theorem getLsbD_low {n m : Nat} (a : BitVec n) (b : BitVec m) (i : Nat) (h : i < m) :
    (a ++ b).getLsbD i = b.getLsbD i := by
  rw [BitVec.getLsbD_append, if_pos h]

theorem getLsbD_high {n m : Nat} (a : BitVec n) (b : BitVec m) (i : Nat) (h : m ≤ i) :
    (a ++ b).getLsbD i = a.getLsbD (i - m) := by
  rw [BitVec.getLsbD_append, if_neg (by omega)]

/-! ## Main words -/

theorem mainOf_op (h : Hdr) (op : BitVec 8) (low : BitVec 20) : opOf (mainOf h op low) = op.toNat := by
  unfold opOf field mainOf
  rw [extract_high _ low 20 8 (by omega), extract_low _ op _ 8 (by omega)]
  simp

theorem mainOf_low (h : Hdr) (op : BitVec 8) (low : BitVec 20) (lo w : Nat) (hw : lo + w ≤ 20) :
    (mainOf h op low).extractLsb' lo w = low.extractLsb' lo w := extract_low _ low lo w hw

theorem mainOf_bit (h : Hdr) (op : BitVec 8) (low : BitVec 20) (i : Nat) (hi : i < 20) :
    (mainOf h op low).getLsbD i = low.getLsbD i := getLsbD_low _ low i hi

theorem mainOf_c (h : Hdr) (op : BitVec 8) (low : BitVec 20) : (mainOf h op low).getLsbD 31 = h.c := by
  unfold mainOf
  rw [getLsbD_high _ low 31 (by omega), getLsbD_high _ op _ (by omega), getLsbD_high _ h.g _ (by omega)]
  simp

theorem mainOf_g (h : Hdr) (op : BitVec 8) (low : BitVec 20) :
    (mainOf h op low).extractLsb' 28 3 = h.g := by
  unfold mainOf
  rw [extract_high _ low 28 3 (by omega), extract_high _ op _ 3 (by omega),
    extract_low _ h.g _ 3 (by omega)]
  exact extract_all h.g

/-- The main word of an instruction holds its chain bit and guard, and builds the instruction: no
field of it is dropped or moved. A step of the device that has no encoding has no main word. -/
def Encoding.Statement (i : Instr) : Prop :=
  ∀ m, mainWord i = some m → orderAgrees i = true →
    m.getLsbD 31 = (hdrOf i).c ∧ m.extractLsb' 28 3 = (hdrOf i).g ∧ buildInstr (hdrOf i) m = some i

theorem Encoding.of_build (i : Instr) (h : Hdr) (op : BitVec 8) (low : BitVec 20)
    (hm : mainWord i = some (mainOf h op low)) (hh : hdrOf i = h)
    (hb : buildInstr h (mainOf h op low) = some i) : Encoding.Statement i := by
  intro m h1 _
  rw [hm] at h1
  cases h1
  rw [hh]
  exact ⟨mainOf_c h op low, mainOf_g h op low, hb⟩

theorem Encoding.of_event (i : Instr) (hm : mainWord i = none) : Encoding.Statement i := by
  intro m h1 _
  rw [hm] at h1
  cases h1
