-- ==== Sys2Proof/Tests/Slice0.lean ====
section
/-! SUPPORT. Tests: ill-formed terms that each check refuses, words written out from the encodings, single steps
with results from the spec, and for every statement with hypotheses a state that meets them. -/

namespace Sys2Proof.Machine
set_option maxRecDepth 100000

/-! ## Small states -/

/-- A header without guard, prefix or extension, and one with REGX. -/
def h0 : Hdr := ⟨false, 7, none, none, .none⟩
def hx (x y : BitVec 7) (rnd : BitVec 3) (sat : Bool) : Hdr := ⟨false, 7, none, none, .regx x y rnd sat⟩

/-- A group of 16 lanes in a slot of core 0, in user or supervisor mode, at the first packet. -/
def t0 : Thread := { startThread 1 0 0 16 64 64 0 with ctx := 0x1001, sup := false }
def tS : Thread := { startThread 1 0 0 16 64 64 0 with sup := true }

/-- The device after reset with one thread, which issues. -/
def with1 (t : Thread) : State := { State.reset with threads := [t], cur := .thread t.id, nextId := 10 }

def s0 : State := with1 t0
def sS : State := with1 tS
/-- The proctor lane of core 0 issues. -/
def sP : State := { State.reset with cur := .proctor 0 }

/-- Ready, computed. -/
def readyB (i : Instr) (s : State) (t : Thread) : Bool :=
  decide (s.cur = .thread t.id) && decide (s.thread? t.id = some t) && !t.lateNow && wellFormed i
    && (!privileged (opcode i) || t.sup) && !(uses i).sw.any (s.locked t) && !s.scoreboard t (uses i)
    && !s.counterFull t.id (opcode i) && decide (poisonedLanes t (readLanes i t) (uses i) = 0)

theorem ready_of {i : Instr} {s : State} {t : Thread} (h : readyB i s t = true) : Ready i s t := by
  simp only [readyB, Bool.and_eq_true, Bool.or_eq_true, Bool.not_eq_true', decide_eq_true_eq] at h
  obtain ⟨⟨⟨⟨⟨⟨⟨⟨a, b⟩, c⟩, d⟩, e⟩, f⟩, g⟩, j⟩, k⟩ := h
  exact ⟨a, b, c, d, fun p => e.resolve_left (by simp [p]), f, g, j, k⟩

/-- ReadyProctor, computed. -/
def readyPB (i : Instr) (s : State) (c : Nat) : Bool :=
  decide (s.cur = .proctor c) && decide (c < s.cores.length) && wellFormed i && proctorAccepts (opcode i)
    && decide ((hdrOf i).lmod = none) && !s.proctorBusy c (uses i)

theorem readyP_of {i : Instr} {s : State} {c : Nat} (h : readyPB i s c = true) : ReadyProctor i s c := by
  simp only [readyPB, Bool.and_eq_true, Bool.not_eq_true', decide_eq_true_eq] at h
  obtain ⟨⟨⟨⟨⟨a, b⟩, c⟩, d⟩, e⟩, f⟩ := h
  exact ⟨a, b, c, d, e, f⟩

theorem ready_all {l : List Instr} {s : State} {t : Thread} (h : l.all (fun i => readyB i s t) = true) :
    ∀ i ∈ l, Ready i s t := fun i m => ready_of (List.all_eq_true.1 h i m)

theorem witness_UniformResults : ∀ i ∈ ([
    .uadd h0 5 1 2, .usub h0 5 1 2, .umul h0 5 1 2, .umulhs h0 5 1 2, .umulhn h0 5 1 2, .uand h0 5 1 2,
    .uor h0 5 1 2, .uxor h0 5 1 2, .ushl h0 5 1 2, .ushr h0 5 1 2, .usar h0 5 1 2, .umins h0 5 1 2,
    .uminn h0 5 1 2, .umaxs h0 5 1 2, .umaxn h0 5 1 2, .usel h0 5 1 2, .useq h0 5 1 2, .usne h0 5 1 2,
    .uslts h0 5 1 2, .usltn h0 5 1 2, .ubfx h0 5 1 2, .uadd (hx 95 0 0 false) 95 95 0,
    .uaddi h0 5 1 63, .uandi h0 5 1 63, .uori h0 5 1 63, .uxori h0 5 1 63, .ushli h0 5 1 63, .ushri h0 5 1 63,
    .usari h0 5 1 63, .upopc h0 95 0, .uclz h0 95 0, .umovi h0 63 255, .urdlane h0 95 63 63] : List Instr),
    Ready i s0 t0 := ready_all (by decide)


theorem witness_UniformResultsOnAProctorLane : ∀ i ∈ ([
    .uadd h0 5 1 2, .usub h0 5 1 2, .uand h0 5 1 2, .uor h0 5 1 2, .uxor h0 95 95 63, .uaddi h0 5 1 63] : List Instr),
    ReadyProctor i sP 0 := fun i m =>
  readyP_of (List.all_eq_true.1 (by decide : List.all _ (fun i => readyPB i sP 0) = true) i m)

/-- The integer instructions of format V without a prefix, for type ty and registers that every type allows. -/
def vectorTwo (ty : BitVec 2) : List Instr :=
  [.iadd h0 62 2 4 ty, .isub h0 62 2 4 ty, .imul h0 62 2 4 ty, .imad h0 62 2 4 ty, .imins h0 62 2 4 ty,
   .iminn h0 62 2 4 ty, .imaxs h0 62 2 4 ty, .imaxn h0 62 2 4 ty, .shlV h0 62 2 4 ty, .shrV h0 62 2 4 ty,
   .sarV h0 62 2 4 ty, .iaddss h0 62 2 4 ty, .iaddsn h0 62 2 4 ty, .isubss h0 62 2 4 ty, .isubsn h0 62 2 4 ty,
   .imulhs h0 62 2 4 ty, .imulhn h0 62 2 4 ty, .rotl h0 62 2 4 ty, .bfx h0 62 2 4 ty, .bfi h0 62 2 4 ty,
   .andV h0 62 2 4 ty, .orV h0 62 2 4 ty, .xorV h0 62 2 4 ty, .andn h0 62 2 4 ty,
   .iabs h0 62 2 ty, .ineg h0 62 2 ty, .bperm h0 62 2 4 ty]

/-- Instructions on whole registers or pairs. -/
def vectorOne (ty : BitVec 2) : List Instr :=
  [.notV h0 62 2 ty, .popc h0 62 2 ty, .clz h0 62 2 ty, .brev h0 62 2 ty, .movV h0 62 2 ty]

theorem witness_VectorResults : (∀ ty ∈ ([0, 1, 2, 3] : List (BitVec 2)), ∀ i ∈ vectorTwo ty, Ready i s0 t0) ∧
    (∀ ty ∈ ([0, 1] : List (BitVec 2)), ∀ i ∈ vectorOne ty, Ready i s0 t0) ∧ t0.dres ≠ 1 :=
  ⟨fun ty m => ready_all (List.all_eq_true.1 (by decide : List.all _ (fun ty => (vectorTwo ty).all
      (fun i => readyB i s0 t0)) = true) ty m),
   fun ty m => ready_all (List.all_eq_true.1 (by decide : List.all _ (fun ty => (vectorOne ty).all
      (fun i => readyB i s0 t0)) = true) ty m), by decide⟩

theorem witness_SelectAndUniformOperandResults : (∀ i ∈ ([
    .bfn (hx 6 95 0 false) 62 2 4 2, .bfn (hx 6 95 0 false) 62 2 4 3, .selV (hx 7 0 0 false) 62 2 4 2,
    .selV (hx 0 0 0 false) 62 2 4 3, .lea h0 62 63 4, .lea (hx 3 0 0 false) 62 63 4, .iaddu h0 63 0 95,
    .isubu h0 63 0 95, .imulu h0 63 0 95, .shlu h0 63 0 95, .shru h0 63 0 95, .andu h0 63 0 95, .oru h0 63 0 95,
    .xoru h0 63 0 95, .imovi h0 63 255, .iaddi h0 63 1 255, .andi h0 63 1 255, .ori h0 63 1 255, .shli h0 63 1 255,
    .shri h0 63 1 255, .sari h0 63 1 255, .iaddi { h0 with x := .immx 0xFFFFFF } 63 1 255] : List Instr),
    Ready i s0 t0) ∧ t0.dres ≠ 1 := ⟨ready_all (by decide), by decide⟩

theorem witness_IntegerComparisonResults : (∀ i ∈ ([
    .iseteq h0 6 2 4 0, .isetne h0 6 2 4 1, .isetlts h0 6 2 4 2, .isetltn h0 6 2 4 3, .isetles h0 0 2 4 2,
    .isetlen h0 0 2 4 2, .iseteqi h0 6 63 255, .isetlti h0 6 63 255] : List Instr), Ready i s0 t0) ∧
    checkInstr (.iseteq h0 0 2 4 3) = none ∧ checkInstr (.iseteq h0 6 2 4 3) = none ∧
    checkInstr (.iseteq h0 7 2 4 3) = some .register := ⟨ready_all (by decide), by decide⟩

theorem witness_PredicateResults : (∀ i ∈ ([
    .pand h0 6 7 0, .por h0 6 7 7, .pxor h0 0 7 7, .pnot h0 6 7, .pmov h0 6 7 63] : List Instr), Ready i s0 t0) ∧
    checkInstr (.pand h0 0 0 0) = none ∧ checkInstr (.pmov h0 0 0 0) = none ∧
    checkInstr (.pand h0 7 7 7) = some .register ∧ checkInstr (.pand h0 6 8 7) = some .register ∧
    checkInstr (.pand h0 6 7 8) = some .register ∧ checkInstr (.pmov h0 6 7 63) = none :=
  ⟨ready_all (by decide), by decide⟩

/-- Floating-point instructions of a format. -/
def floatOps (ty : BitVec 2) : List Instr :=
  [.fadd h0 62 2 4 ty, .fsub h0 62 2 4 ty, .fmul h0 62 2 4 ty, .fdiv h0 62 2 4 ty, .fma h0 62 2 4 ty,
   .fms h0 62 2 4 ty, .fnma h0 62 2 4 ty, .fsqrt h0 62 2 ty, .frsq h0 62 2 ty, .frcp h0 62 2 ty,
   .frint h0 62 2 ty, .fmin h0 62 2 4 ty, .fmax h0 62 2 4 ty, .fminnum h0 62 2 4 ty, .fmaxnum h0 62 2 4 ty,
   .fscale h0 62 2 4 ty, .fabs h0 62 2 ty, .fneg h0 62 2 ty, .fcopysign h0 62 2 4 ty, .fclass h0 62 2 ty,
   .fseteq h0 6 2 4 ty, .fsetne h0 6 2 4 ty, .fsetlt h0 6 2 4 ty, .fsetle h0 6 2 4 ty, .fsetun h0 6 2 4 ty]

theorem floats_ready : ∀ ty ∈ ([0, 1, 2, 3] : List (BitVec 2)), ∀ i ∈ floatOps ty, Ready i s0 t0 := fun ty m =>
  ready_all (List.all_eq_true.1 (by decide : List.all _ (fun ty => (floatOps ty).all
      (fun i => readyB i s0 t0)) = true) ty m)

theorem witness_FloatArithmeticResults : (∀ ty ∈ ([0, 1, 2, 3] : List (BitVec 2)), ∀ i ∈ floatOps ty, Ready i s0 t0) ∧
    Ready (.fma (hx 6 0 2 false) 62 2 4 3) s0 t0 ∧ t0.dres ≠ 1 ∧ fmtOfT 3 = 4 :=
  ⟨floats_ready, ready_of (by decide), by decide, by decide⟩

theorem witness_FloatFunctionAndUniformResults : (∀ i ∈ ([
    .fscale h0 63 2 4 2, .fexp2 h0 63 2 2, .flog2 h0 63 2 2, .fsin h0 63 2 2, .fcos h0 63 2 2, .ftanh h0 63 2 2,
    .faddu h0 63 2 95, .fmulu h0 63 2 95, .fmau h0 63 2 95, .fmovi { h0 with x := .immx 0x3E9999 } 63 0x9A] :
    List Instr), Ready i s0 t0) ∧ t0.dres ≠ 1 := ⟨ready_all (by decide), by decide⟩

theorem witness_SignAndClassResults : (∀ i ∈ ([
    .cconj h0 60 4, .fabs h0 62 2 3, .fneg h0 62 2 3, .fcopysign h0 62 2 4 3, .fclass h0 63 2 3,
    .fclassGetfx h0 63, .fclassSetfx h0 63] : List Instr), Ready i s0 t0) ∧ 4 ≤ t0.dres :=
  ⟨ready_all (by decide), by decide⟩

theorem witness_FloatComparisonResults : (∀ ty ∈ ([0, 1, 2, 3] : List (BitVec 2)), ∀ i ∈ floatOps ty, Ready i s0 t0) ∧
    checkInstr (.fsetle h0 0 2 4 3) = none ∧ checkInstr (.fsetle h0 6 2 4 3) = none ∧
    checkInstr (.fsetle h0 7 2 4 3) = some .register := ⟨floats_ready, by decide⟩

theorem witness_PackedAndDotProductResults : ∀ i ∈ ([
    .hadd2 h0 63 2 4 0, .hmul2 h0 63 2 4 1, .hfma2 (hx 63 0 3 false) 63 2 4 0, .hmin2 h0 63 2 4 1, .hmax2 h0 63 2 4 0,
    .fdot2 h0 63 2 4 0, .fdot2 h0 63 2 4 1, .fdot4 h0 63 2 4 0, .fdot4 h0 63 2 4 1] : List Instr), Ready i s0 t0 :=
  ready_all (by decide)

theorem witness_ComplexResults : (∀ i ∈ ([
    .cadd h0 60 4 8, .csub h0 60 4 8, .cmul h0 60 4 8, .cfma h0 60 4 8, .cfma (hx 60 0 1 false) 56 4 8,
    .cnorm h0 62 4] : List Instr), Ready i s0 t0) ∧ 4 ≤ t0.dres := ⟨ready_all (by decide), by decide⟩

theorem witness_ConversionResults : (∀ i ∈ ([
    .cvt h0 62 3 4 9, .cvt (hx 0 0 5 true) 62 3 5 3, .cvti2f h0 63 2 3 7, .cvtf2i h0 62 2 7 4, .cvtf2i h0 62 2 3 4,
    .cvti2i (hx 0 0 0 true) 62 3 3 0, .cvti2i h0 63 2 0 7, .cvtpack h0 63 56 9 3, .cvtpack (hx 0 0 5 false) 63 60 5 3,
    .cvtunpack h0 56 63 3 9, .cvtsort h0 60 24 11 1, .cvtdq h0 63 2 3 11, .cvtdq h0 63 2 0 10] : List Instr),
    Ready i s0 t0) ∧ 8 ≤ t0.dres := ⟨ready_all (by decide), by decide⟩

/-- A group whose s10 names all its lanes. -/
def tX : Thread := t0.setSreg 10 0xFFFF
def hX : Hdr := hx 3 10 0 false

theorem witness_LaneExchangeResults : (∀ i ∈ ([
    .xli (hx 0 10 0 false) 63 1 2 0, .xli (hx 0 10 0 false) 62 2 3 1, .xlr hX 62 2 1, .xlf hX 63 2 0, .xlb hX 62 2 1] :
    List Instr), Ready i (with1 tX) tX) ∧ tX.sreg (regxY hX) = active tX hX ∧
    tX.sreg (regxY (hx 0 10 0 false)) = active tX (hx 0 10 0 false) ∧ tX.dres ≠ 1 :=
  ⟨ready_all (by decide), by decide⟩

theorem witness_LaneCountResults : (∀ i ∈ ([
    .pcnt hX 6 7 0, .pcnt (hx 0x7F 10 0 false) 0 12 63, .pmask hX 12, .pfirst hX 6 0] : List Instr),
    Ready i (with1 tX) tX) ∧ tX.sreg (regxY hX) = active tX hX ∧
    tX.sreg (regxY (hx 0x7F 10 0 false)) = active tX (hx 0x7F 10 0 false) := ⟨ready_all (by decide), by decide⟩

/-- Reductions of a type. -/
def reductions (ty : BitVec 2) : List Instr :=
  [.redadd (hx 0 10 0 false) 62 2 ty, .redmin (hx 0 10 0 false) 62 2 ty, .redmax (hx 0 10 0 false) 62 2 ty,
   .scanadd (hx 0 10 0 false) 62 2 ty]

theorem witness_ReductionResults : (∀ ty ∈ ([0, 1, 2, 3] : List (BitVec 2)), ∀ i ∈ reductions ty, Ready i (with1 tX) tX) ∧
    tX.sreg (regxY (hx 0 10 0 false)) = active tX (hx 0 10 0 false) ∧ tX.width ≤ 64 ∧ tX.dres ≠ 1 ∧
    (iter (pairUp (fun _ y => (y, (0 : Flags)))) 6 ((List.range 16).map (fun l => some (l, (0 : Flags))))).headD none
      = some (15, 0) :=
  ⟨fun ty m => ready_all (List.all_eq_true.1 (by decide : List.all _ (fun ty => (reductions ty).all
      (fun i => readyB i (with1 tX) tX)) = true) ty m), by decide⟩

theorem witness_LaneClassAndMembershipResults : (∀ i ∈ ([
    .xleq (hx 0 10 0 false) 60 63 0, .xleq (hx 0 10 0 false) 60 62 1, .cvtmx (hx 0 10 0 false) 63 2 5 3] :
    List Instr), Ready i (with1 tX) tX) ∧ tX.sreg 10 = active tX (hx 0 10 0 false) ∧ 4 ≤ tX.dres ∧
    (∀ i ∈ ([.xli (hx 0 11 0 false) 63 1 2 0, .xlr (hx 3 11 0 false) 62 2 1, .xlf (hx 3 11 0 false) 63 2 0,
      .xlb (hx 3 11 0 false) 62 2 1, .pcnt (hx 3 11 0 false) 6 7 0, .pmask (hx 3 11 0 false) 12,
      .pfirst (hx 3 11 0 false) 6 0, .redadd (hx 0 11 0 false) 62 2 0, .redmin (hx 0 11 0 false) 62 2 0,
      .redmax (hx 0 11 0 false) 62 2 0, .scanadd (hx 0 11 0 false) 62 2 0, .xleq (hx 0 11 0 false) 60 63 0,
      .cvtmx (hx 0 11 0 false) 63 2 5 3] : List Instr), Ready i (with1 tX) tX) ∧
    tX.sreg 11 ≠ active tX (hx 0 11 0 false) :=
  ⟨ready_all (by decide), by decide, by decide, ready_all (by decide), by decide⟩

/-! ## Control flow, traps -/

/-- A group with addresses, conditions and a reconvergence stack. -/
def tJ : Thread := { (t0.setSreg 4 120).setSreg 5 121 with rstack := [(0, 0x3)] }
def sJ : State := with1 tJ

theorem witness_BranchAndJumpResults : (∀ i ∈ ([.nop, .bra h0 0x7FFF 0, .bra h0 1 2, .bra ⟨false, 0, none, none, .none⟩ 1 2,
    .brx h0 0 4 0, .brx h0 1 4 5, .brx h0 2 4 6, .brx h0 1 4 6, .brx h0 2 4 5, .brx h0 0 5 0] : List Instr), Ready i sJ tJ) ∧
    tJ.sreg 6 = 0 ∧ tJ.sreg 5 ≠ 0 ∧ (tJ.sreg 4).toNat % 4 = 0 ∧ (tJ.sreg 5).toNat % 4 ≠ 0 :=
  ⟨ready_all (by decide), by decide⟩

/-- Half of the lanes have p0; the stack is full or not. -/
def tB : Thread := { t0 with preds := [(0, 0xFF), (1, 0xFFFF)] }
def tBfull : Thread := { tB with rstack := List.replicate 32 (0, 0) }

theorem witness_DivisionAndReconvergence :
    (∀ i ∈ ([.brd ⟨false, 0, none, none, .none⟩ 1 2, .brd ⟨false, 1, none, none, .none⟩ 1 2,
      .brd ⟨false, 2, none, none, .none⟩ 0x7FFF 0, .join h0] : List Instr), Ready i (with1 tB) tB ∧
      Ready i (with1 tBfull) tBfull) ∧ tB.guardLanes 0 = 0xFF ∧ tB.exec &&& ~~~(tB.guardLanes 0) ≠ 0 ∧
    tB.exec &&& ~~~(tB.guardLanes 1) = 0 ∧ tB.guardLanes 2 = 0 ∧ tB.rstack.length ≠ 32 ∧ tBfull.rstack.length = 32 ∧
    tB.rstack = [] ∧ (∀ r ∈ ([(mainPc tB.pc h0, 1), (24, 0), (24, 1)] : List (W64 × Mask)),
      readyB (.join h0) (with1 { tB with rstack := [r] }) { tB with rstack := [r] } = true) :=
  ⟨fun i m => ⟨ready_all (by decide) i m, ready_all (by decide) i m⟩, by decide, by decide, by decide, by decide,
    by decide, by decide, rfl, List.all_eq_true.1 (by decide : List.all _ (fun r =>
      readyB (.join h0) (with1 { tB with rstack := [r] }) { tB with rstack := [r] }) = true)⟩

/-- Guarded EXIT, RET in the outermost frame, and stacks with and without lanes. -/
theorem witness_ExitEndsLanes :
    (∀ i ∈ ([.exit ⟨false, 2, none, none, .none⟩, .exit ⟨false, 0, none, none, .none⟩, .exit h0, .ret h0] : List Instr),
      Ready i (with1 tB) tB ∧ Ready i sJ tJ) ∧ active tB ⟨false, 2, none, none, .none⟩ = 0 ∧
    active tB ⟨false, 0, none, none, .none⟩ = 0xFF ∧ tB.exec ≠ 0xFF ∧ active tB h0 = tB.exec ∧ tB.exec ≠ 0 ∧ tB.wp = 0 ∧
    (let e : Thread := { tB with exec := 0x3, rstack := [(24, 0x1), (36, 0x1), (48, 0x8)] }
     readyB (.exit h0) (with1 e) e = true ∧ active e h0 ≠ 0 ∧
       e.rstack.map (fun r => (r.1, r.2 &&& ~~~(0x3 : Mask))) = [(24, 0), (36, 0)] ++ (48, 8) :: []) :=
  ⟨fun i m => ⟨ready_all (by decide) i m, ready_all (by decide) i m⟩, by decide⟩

## Exercise brief
Scan the listing above for the line that has "flow, traps -/", then copy exactly from that line through the line that has "Instr), Ready i sJ tJ) ∧".

## Exercise output
/-! ## Control flow, traps -/

/-- A group with addresses, conditions and a reconvergence stack. -/
def tJ : Thread := { (t0.setSreg 4 120).setSreg 5 121 with rstack := [(0, 0x3)] }
def sJ : State := with1 tJ

theorem witness_BranchAndJumpResults : (∀ i ∈ ([.nop, .bra h0 0x7FFF 0, .bra h0 1 2, .bra ⟨false, 0, none, none, .none⟩ 1 2,
    .brx h0 0 4 0, .brx h0 1 4 5, .brx h0 2 4 6, .brx h0 1 4 6, .brx h0 2 4 5, .brx h0 0 5 0] : List Instr), Ready i sJ tJ) ∧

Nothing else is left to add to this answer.